When Dickens wrote the opening to A Tale of Two Cities, set over two hundred years ago, he described an age of contrasts – wisdom and foolishness, belief and skepticism, hope and despair. He also wryly observed that this could be said of any era. It certainly seemed true to whistleblowing advocates attending two sets of recent Parliamentary committee hearings.
The committees in question were the Standing Committee on Government Operations and Estimates (or OGGO, as it’s commonly known) and the Standing Committee on Transport, Infrastructure and Communities (or TRAN). In both cases, the committees had serious, deeply embedded problems to tackle: whistleblower protection on one hand, and aviation safety on the other.
For its part, OGGO set its sights on reviewing the Public Servants Disclosure Protection Act in early February. This is the law which is supposed to protect federal government whistleblowers, but which has been spectacularly ineffective at doing so for 10 years. Without going into details – David Hutton and Allan Cutler have dealt with the issues thoroughly in previous editions of the Hill Times – it would be no exaggeration to say that the law intended to protect whistleblowers is little known and even less trusted by the rank-and-file public service.
The second committee, TRAN, has been studying aviation safety. The main concern here is that Transport Canada’s oversight has been steadily eroded, and not just in aviation: the same problems were evident in rail transportation before the 2013 Lac-Mégantic rail disaster that killed 47 people.
The Canadian Federal Pilots Association (CFPA) led the charge, making a powerful presentation about the increasing dangers in the system and noting that its members believe that a major crash is inevitable due to Transport Canada mismanagement.
The CFPA is not alone in its concern: The Auditor General and Transportation Safety Board have also criticized Transport Canada’s management and oversight of transportation safety. Too much trust has been put into the hands of industry, the TSB argues: “Numerous recent investigations have found companies that have not managed their safety risks effectively, either because they were not required to have an SMS or because their SMS was not implemented effectively.” SMS refers to safety management systems, which – as implemented by Transport Canada – put safety almost entirely in the hands of the operators (airlines and railways) with little or no direct inspection by government.
It’s worth noting that similar deregulation occurred in food safety prior to the 2008 Maple Leaf listeriosis outbreak that killed 22 Canadians and the 2012 XL Foods e-coli outbreak in Alberta that resulted in the largest food recall in Canadian history.
Whistleblowing advocates like us were there because – like many in the industry – we understand that whistleblower protection is the backbone of any SMS. After all, who knows better than insiders – pilots and mechanics – if corners are being cut on aviation safety? Sadly, government officials and airlines still routinely attack whistleblowers and cover up the problems.

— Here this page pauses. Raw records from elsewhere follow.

/-- AXNEXT (R60).
No event is emitted (`evt`: log entry 6). -/
def Obligations.AxnextAdvancesByOne : Prop :=
  ∀ a : Axis,
    decode (fieldsWord 0x11 0 0 (axBit a) 0) = .ok (.axnext a) ∧
    FaultsAsStated (.axnext a) 0x11 0x00FEFFFF ∧
    ∀ s : State, Ready s → exec (.axnext a) s = .next
      { s with
        trk := placed s.trk a (if beam s a + 1 = (s.geom.axis a).max.toNat then 0 else beam s a + 1)
        resp := asResp (decide (beam s a + 1 = (s.geom.axis a).max.toNat))
        rcode := .ok
        evt := [] }

/-- AXRED (R61): the flag of one axis, the beam not moved; a repeat changes nothing; and the next AXSCR
sees the screen boundaries that follow from the flag (R20).
No event is emitted (`evt`: log entry 6). -/
def Obligations.AxredSetsTheReduction : Prop :=
  ∀ (a : Axis) (b : Bool),
    decode (fieldsWord 0x12 0 (boolBit b) (axBit a) 0) = .ok (.axred a b) ∧
    FaultsAsStated (.axred a b) 0x12 0x00FCFFFF ∧
    (∀ s : State, s.trk.faulted = false → exec (.axred a b) s = .next
      { s with
        trk := (match a with
          | .V => { s.trk with v := { p0 := s.trk.v.p0, reduced := b } }
          | .H => { s.trk with h := { p0 := s.trk.h.p0, reduced := b } })
        resp := 0
        rcode := .ok
        evt := [] }) ∧
    (∀ s : State, s.trk.faulted = false → (s.trk.axis a).reduced = b →
      exec (.axred a b) s = .next (answered s 0)) ∧
    (∀ s t : State, Ready s → exec (.axred a b) s = .next t →
      exec (.axscr a) t = .next (answered t (asResp (screenAt (s.geom.axis a) b (beam s a)))))

/-- AXB0 (R62): the base-0 form of `m`, no state change; `first` gives 0 and `last` gives `max - 1`.
No event is emitted (`evt`: log entry 6). -/
def Obligations.Axb0AnswersTheBase0Form : Prop :=
  ∀ (a : Axis) (m : Pos),
    decode (fieldsWord 0x13 0 0 (axBit a) m) = .ok (.axb0 a m) ∧
    FaultsAsStated (.axb0 a m) 0x13 0x00FE0000 ∧
    ∀ s : State, Ready s →
      exec (.axb0 a m) s = .next (answered s (BitVec.ofInt 32 (base0 (s.geom.axis a) m))) ∧
      (m = (s.geom.axis a).first → base0 (s.geom.axis a) m = 0) ∧
      (m = (s.geom.axis a).last → base0 (s.geom.axis a) m = ((s.geom.axis a).max.toNat : Int) - 1)

/-- AXPOS (R63): the absolute position, no state change.
No event is emitted (`evt`: log entry 6). -/
def Obligations.AxposAnswersTheAbsolutePosition : Prop :=
  ∀ a : Axis,
    decode (fieldsWord 0x14 0 0 (axBit a) 0) = .ok (.axpos a) ∧
    FaultsAsStated (.axpos a) 0x14 0x00FEFFFF ∧
    ∀ s : State, Ready s → exec (.axpos a) s = .next
      (answered s (BitVec.ofNat 32 (absolute (s.geom.axis a) (beam s a))))

/-- AXPOS0 (R64): the base-0 position, always below `max`, no state change.
No event is emitted (`evt`: log entry 6). -/
def Obligations.Axpos0AnswersTheBase0Position : Prop :=
  ∀ a : Axis,
    decode (fieldsWord 0x15 0 0 (axBit a) 0) = .ok (.axpos0 a) ∧
    FaultsAsStated (.axpos0 a) 0x15 0x00FEFFFF ∧
    ∀ s : State, Ready s →
      exec (.axpos0 a) s = .next (answered s (BitVec.ofNat 32 (beam s a))) ∧
      beam s a < (s.geom.axis a).max.toNat

/-- AXBLANK and AXLBLANK (R65, R66).
No event is emitted (`evt`: log entry 6). -/
def Obligations.BlankQueriesAnswerTheBlankZones : Prop :=
  ∀ a : Axis,
    decode (fieldsWord 0x16 0 0 (axBit a) 0) = .ok (.axblank a) ∧
    decode (fieldsWord 0x17 0 0 (axBit a) 0) = .ok (.axlblank a) ∧
    FaultsAsStated (.axblank a) 0x16 0x00FEFFFF ∧ FaultsAsStated (.axlblank a) 0x17 0x00FEFFFF ∧
    ∀ s : State, Ready s →
      exec (.axblank a) s = .next (answered s (asResp (blankAt (s.geom.axis a) (beam s a)))) ∧
      exec (.axlblank a) s = .next (answered s (asResp (lastBlankAt (s.geom.axis a) (beam s a))))

/-- AXVIS and AXDISP (R67, R68): AXVIS is the negation of AXBLANK, AXDISP does not depend on the
reduction.
No event is emitted (`evt`: log entry 6). -/
def Obligations.VisibleAndDisplayQueriesAnswerTheirZones : Prop :=
  ∀ a : Axis,
    decode (fieldsWord 0x18 0 0 (axBit a) 0) = .ok (.axvis a) ∧
    decode (fieldsWord 0x19 0 0 (axBit a) 0) = .ok (.axdisp a) ∧
    FaultsAsStated (.axvis a) 0x18 0x00FEFFFF ∧ FaultsAsStated (.axdisp a) 0x19 0x00FEFFFF ∧
    ∀ s : State, Ready s →
      exec (.axvis a) s = .next (answered s (asResp (visibleAt (s.geom.axis a) (beam s a)))) ∧
      visibleAt (s.geom.axis a) (beam s a) = !blankAt (s.geom.axis a) (beam s a) ∧
      exec (.axdisp a) s = .next (answered s (asResp (displayAt (s.geom.axis a) (beam s a))))

/-- AXSCR (R69): the screen zone of R20; equal to AXDISP when the axis is not reduced.
No event is emitted (`evt`: log entry 6). -/
def Obligations.ScreenQueryAnswersTheScreenZone : Prop :=
  ∀ a : Axis,
    decode (fieldsWord 0x1A 0 0 (axBit a) 0) = .ok (.axscr a) ∧
    FaultsAsStated (.axscr a) 0x1A 0x00FEFFFF ∧
    ∀ s : State, Ready s →
      exec (.axscr a) s = .next
        (answered s (asResp (screenAt (s.geom.axis a) (s.trk.axis a).reduced (beam s a)))) ∧
      ((s.trk.axis a).reduced = false → exec (.axscr a) s = exec (.axdisp a) s)

/-- AXRDRED (R70): the flag; after a RESET with a valid geometry it reads 0 on both axes.
No event is emitted (`evt`: log entry 6). -/
def Obligations.AxrdredAnswersTheReduction : Prop :=
  ∀ a : Axis,
    decode (fieldsWord 0x1B 0 0 (axBit a) 0) = .ok (.axrdred a) ∧
    FaultsAsStated (.axrdred a) 0x1B 0x00FEFFFF ∧
    (∀ s : State, s.trk.faulted = false →
      exec (.axrdred a) s = .next (answered s (asResp (s.trk.axis a).reduced))) ∧
    (∀ s t : State, geomOK s.geom = true → exec .reset s = .next t →
      exec (.axrdred a) t = .next (answered t 0))

/-- Raster wraparound (R71): of `max` AXNEXTs in a row exactly one answers 1, the one that takes the
position from `max - 1` to 0; the others answer 0; afterwards the record is what it was before. -/
def Obligations.NextsOfAWholeTurnWrapExactlyOnce : Prop :=
  ∀ (a : Axis) (s : State), Ready s →
    (∀ k < (s.geom.axis a).max.toNat,
      (afterNexts a (k + 1) s).resp = asResp (decide (beam (afterNexts a k s) a + 1 = (s.geom.axis a).max.toNat))) ∧
    ((List.range (s.geom.axis a).max.toNat).map fun k => (afterNexts a (k + 1) s).resp).count 1 = 1 ∧
    (afterNexts a (s.geom.axis a).max.toNat s).trk = s.trk

/-- Reduction idempotence (R72): AXRED a,1 twice leaves the record AXRED a,1 once leaves; AXRED a,0
after it restores the record of an axis that was not reduced; and the screen zone a beam at any legal
position sees through AXSCR is the trimmed one after the first and the untrimmed one after the last. -/
def Obligations.ReductionIsIdempotentAndReversible : Prop :=
  ∀ (a : Axis) (s t1 t2 t3 : State), Ready s → (s.trk.axis a).reduced = false →
    exec (.axred a true) s = .next t1 → exec (.axred a true) t1 = .next t2 →
    exec (.axred a false) t2 = .next t3 →
    t2.trk = t1.trk ∧ t3.trk = s.trk ∧
    ∀ p < (s.geom.axis a).max.toNat,
      exec (.axscr a) { t2 with trk := placed t2.trk a p } =
        .next (answered { t2 with trk := placed t2.trk a p } (asResp (screenAt (s.geom.axis a) true p))) ∧
      exec (.axscr a) { t3 with trk := placed t3.trk a p } =
        .next (answered { t3 with trk := placed t3.trk a p } (asResp (screenAt (s.geom.axis a) false p)))

/-- The consequences R58 draws: the screen zone lies in the display zone, that in the visible zone;
blank is the negation of visible; the last blank zone is blank. -/
def Obligations.ZonesAreNested : Prop :=
  ∀ (s : State) (a : Axis), Ready s →
    inBlank (s.geom.axis a) (s.trk.axis a) = !inVisible (s.geom.axis a) (s.trk.axis a) ∧
    (inScreen (s.geom.axis a) (s.trk.axis a) = true → inDisplay (s.geom.axis a) (s.trk.axis a) = true) ∧
    (inDisplay (s.geom.axis a) (s.trk.axis a) = true → inVisible (s.geom.axis a) (s.trk.axis a) = true) ∧
    (inLastBlank (s.geom.axis a) (s.trk.axis a) = true → inBlank (s.geom.axis a) (s.trk.axis a) = true)

/-- The absolute position is the inverse of `toBase0` on `[0, max)`, `first_0` is 0, and the output LINE
is the vertical one (R16, R17). -/
def Obligations.AbsolutePositionInvertsBase0 : Prop :=
  (∀ (g : AxisGeometry) (x : AxisState), g.first.toNat < g.max.toNat → x.p0.toNat < g.max.toNat →
    (posOf g x).toNat = absolute g x.p0.toNat ∧ toBase0 g (posOf g x) = x.p0 ∧ toBase0 g g.first = 0 ∧
    ∀ m : Pos, ((toBase0 g m).toNat : Int) = base0 g m ∧
      (m.toNat < g.max.toNat → posOf g { x with p0 := toBase0 g m } = m)) ∧
  ∀ s : State, Ready s → s.linePort.toNat = absolute s.geom.v (beam s .V)

/-- R18: `last_0 = max - 1` exactly when the last position is the one just before the first, and a
geometry that breaks it faults the tracker at RESET. -/
def Obligations.LastPositionPrecedesTheFirst : Prop :=
  (∀ g : AxisGeometry, g.first.toNat < g.max.toNat → g.last.toNat < g.max.toNat →
    ((toBase0 g g.last).toNat = g.max.toNat - 1 ↔
      g.last.toNat = (g.first.toNat + g.max.toNat - 1) % g.max.toNat)) ∧
  (∀ (s : State) (a : Axis), base0 (s.geom.axis a) (s.geom.axis a).last ≠ ((s.geom.axis a).max.toNat : Int) - 1 →
    ∃ t, exec .reset s = .next t ∧ t.rcode = .geometryInvalid ∧ t.trk.faulted = true)

/-! ### Two-axis commands -/

/-- MOVE (R74, R75, R100): encoding, exceptions with OVERSTEP, the cascade, and nothing else written; no
other command answers OVERSTEP.
No event is emitted (`evt`: log entry 6). -/
def Obligations.MoveAdvancesTheBeamWithTheCascade : Prop :=
  (∀ (i : Instr) (s t : State), exec i s = .next t → t.rcode = .overstep →
    ∃ n : Pos, i = .move n ∧ s.geom.h.max.toNat < n.toNat * s.geom.ppc.toNat) ∧
  ∀ n : Pos,
    decode (fieldsWord 0x20 0 0 0 n) = .ok (.move n) ∧
    FaultsAsStated (.move n) 0x20 0x00FF0000 ∧
    (∀ s : State, s.trk.faulted = false → s.geom.h.max.toNat < n.toNat * s.geom.ppc.toNat →
      exec (.move n) s = .next (faulting s .overstep)) ∧
    (∀ s : State, Ready s → n.toNat * s.geom.ppc.toNat ≤ s.geom.h.max.toNat →
      beam s .H + n.toNat * s.geom.ppc.toNat < s.geom.h.max.toNat →
      exec (.move n) s = .next
        { s with
          trk := placed s.trk .H (beam s .H + n.toNat * s.geom.ppc.toNat)
          resp := 0
          rcode := .ok
          evt := [] }) ∧
    (∀ s : State, Ready s → n.toNat * s.geom.ppc.toNat ≤ s.geom.h.max.toNat →
      s.geom.h.max.toNat ≤ beam s .H + n.toNat * s.geom.ppc.toNat →
      exec (.move n) s = .next
        { s with
          trk := placed (placed s.trk .H (beam s .H + n.toNat * s.geom.ppc.toNat - s.geom.h.max.toNat)) .V
            ((beam s .V + 1) % s.geom.v.max.toNat)
          resp := 1
          rcode := .ok
          evt := [] })

/-- The corner of R75: a MOVE of one whole line always wraps, leaves H where it is and advances V.
No event is emitted (`evt`: log entry 6). -/
def Obligations.MoveOfOneLineReturnsToTheColumn : Prop :=
  ∀ (n : Pos) (s : State), Ready s → n.toNat * s.geom.ppc.toNat = s.geom.h.max.toNat →
    exec (.move n) s = .next
      { s with
        trk := placed s.trk .V ((beam s .V + 1) % s.geom.v.max.toNat)
        resp := 1
        rcode := .ok
        evt := [] }

/-- RED2 (R76): both flags, nothing else; the same record as AXRED of each axis in either order.
No event is emitted (`evt`: log entry 6). -/
def Obligations.Red2SetsBothReductions : Prop :=
  ∀ v h : Bool,
    decode (fieldsWord 0x21 (boolBit h) (boolBit v) 0 0) = .ok (.red2 v h) ∧
    FaultsAsStated (.red2 v h) 0x21 0x00F9FFFF ∧
    ∀ s : State, s.trk.faulted = false →
      exec (.red2 v h) s = .next
        { s with
          trk := { s.trk with v := { p0 := s.trk.v.p0, reduced := v }, h := { p0 := s.trk.h.p0, reduced := h } }
          resp := 0
          rcode := .ok
          evt := [] } ∧
      exec (.red2 v h) s = .next (afterCommands [.axred .V v, .axred .H h] s) ∧
      exec (.red2 v h) s = .next (afterCommands [.axred .H h, .axred .V v] s)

Not that you would know this from Transport Canada’s testimony. Both committees had this in common: senior public servants (and some industry officials) were happy to recite talking points designed to present themselves in the best possible light, confuse MPs, obscure truths, and minimize or disparage critics and whistleblowers.
In OGGO, Integrity Commissioner Joe Friday spoke of the challenges they faced and made excuses for poor performance. His list of suggested amendments to the law were almost all minor, and none could address the crucial problem: his office’s abysmal performance. He was supported by Treasury Board officials, who could not hide the fact that they have no idea how well government departments were doing with their own internal whistleblowing systems.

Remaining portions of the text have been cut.